▶ [Exercise] Starting at the line that contains "(pairIndex 2)) = .ok 4 ∧", quote each line exactly through the last line of the entries, both included.

▶ [Input for this task]
↓

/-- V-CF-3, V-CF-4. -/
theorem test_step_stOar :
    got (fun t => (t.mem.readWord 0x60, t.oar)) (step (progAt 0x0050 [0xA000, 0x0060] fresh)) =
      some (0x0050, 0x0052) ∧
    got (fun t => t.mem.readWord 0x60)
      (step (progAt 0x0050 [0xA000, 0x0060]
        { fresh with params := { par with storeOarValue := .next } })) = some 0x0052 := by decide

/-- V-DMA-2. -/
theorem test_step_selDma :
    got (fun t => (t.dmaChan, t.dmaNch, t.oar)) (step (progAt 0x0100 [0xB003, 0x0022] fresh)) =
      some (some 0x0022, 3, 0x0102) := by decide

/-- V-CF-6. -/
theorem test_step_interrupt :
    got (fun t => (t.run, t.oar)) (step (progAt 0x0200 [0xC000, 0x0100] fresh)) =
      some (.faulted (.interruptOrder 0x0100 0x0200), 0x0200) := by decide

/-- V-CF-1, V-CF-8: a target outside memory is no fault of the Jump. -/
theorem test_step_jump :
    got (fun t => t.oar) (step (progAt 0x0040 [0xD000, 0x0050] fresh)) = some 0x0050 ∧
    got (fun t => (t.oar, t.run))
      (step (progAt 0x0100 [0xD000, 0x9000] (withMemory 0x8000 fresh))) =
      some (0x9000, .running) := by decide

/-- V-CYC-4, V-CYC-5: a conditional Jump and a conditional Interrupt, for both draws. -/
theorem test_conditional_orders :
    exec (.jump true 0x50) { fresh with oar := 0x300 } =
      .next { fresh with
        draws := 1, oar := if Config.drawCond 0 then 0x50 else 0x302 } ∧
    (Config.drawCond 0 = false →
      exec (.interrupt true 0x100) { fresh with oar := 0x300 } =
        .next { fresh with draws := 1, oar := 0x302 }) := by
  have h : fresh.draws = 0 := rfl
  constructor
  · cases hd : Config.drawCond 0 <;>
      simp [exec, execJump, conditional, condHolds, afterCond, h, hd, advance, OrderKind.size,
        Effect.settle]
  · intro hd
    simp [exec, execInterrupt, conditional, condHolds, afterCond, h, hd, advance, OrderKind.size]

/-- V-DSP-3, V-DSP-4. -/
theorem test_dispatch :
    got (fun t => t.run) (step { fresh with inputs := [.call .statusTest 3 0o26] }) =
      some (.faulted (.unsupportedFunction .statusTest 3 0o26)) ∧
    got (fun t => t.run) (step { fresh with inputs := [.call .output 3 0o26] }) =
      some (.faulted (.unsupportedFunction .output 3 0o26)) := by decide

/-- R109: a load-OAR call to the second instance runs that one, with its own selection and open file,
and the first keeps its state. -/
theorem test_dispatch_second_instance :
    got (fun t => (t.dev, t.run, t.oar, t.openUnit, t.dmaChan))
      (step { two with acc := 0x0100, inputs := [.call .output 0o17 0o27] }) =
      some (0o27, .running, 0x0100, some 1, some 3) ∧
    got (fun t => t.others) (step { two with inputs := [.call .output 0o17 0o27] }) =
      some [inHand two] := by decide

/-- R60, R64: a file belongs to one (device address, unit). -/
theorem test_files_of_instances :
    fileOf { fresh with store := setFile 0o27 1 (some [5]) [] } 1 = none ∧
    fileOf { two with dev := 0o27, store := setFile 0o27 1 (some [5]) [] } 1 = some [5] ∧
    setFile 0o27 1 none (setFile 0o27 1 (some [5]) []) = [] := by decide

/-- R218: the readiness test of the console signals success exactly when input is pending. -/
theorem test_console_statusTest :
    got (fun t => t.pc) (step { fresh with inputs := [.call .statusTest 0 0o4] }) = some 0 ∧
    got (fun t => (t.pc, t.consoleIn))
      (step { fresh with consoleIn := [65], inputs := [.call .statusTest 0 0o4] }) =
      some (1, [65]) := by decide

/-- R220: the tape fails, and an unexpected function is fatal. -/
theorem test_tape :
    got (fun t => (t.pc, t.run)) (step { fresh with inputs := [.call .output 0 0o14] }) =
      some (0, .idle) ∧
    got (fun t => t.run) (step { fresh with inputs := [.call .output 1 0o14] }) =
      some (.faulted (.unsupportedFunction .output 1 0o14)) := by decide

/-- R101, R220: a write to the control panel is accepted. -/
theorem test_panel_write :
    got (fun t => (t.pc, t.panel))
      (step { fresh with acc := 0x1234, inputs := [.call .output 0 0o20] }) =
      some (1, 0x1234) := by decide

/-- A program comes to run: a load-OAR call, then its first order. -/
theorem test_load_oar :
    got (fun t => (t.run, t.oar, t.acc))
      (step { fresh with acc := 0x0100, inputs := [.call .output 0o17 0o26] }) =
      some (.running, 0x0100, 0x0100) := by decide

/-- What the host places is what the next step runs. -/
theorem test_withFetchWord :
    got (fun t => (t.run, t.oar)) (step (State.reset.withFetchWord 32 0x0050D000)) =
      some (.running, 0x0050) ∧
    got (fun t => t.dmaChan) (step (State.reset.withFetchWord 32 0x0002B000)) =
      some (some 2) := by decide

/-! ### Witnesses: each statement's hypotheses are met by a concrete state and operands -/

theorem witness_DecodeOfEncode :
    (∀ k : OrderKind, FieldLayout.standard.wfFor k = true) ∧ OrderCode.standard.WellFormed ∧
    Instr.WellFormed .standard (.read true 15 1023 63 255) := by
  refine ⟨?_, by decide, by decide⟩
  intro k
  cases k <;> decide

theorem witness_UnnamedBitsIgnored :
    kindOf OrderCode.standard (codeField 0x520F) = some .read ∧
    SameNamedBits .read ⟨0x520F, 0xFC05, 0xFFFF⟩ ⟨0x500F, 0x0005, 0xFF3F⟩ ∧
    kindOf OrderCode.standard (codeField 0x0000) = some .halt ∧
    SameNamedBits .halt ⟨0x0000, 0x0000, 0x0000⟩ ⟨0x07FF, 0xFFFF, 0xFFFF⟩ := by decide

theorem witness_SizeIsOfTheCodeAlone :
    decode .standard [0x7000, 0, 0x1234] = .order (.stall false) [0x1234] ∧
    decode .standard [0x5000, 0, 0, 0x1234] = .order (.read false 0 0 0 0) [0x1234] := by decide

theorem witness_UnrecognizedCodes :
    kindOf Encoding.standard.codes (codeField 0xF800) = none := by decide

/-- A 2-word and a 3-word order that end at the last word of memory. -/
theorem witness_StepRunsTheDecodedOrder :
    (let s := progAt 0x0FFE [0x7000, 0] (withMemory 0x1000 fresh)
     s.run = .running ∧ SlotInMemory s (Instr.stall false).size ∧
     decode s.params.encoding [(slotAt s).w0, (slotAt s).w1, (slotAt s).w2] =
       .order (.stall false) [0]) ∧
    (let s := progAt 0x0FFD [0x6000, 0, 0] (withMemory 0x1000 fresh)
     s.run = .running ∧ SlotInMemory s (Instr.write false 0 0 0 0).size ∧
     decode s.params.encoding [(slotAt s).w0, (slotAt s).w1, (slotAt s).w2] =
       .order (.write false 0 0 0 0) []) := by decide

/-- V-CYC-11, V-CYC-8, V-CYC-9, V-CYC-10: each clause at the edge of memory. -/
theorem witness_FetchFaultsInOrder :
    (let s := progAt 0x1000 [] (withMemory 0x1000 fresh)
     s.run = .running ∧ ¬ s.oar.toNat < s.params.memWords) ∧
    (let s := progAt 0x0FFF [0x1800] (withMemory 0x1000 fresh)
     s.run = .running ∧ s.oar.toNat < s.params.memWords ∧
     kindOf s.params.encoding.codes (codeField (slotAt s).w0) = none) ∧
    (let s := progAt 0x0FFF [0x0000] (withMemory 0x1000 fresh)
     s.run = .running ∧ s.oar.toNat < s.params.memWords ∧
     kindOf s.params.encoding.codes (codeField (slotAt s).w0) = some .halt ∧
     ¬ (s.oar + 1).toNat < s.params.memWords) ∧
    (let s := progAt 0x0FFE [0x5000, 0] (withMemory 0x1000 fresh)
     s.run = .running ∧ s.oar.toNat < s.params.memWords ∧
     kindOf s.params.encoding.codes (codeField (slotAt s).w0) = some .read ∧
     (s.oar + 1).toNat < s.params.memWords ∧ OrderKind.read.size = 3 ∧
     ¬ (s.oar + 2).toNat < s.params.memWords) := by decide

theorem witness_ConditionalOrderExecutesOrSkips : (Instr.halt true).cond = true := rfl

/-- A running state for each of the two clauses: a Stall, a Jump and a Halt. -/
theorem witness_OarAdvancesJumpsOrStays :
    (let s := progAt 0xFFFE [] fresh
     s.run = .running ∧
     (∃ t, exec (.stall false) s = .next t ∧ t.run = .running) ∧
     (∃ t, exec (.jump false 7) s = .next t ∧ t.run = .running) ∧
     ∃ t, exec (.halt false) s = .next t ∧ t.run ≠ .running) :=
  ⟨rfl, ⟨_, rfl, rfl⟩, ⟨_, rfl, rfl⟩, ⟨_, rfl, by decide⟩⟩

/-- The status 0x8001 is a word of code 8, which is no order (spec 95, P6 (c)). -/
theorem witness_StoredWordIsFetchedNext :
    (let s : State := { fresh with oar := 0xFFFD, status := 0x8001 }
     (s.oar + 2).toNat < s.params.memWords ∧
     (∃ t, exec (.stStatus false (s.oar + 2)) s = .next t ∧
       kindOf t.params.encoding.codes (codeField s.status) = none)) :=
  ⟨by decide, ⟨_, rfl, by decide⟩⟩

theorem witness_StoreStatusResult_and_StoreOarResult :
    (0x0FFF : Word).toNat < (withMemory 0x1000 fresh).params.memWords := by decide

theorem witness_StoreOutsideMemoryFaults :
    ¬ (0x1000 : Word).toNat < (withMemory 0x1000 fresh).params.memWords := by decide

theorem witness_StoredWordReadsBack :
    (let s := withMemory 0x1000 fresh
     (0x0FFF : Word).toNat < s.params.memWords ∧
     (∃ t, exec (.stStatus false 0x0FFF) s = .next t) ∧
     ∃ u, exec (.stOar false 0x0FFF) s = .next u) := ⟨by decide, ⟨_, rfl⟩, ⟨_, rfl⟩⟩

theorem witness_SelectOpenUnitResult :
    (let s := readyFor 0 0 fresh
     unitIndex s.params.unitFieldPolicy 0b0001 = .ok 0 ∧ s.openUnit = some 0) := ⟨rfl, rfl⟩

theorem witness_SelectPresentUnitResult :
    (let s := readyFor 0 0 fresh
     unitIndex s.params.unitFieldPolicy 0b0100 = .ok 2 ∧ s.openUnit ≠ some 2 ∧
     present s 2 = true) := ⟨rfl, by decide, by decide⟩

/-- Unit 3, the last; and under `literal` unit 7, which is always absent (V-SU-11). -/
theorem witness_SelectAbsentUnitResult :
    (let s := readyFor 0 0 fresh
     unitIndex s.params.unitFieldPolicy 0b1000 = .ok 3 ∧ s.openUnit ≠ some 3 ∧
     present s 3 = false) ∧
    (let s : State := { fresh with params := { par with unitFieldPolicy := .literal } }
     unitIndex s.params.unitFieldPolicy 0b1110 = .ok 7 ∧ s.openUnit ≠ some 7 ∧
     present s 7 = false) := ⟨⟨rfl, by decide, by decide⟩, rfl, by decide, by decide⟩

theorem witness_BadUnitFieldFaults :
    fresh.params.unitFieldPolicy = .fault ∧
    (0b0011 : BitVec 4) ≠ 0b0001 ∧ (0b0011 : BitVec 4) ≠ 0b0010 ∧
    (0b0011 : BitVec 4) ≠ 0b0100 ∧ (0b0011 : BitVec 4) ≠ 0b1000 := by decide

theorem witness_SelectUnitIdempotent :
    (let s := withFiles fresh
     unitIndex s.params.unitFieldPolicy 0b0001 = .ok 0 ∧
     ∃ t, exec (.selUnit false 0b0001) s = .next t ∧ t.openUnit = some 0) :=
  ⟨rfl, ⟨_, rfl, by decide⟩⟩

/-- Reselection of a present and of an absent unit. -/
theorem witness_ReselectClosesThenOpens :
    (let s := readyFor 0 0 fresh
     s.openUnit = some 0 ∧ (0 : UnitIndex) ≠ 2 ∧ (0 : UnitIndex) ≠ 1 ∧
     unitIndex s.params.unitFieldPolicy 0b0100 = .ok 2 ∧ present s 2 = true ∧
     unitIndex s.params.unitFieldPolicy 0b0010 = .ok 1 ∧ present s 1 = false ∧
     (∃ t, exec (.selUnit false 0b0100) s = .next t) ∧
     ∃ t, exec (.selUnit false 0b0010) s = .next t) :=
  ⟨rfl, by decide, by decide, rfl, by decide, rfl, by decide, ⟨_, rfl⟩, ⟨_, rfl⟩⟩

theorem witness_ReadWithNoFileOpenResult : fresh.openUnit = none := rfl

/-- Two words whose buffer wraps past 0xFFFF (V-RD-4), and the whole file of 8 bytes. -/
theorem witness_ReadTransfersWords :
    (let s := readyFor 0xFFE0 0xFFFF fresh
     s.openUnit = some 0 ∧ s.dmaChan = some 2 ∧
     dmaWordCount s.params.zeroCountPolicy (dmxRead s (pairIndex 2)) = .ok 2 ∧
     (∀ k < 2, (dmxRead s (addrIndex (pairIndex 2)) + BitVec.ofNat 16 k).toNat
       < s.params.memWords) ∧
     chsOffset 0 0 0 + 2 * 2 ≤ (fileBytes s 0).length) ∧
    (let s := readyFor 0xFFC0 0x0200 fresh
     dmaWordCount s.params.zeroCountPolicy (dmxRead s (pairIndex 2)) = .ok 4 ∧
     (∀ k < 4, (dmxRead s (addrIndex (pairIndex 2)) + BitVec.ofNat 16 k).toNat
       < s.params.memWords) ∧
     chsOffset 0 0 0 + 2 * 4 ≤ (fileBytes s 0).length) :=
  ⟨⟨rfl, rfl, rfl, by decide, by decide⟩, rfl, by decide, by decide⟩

↑

▶ [The answer]
     dmaWordCount s.params.zeroCountPolicy (dmxRead s (pairIndex 2)) = .ok 4 ∧
     (∀ k < 4, (dmxRead s (addrIndex (pairIndex 2)) + BitVec.ofNat 16 k).toNat
       < s.params.memWords) ∧
     chsOffset 0 0 0 + 2 * 4 ≤ (fileBytes s 0).length) :=
  ⟨⟨rfl, rfl, rfl, by decide, by decide⟩, rfl, by decide, by decide⟩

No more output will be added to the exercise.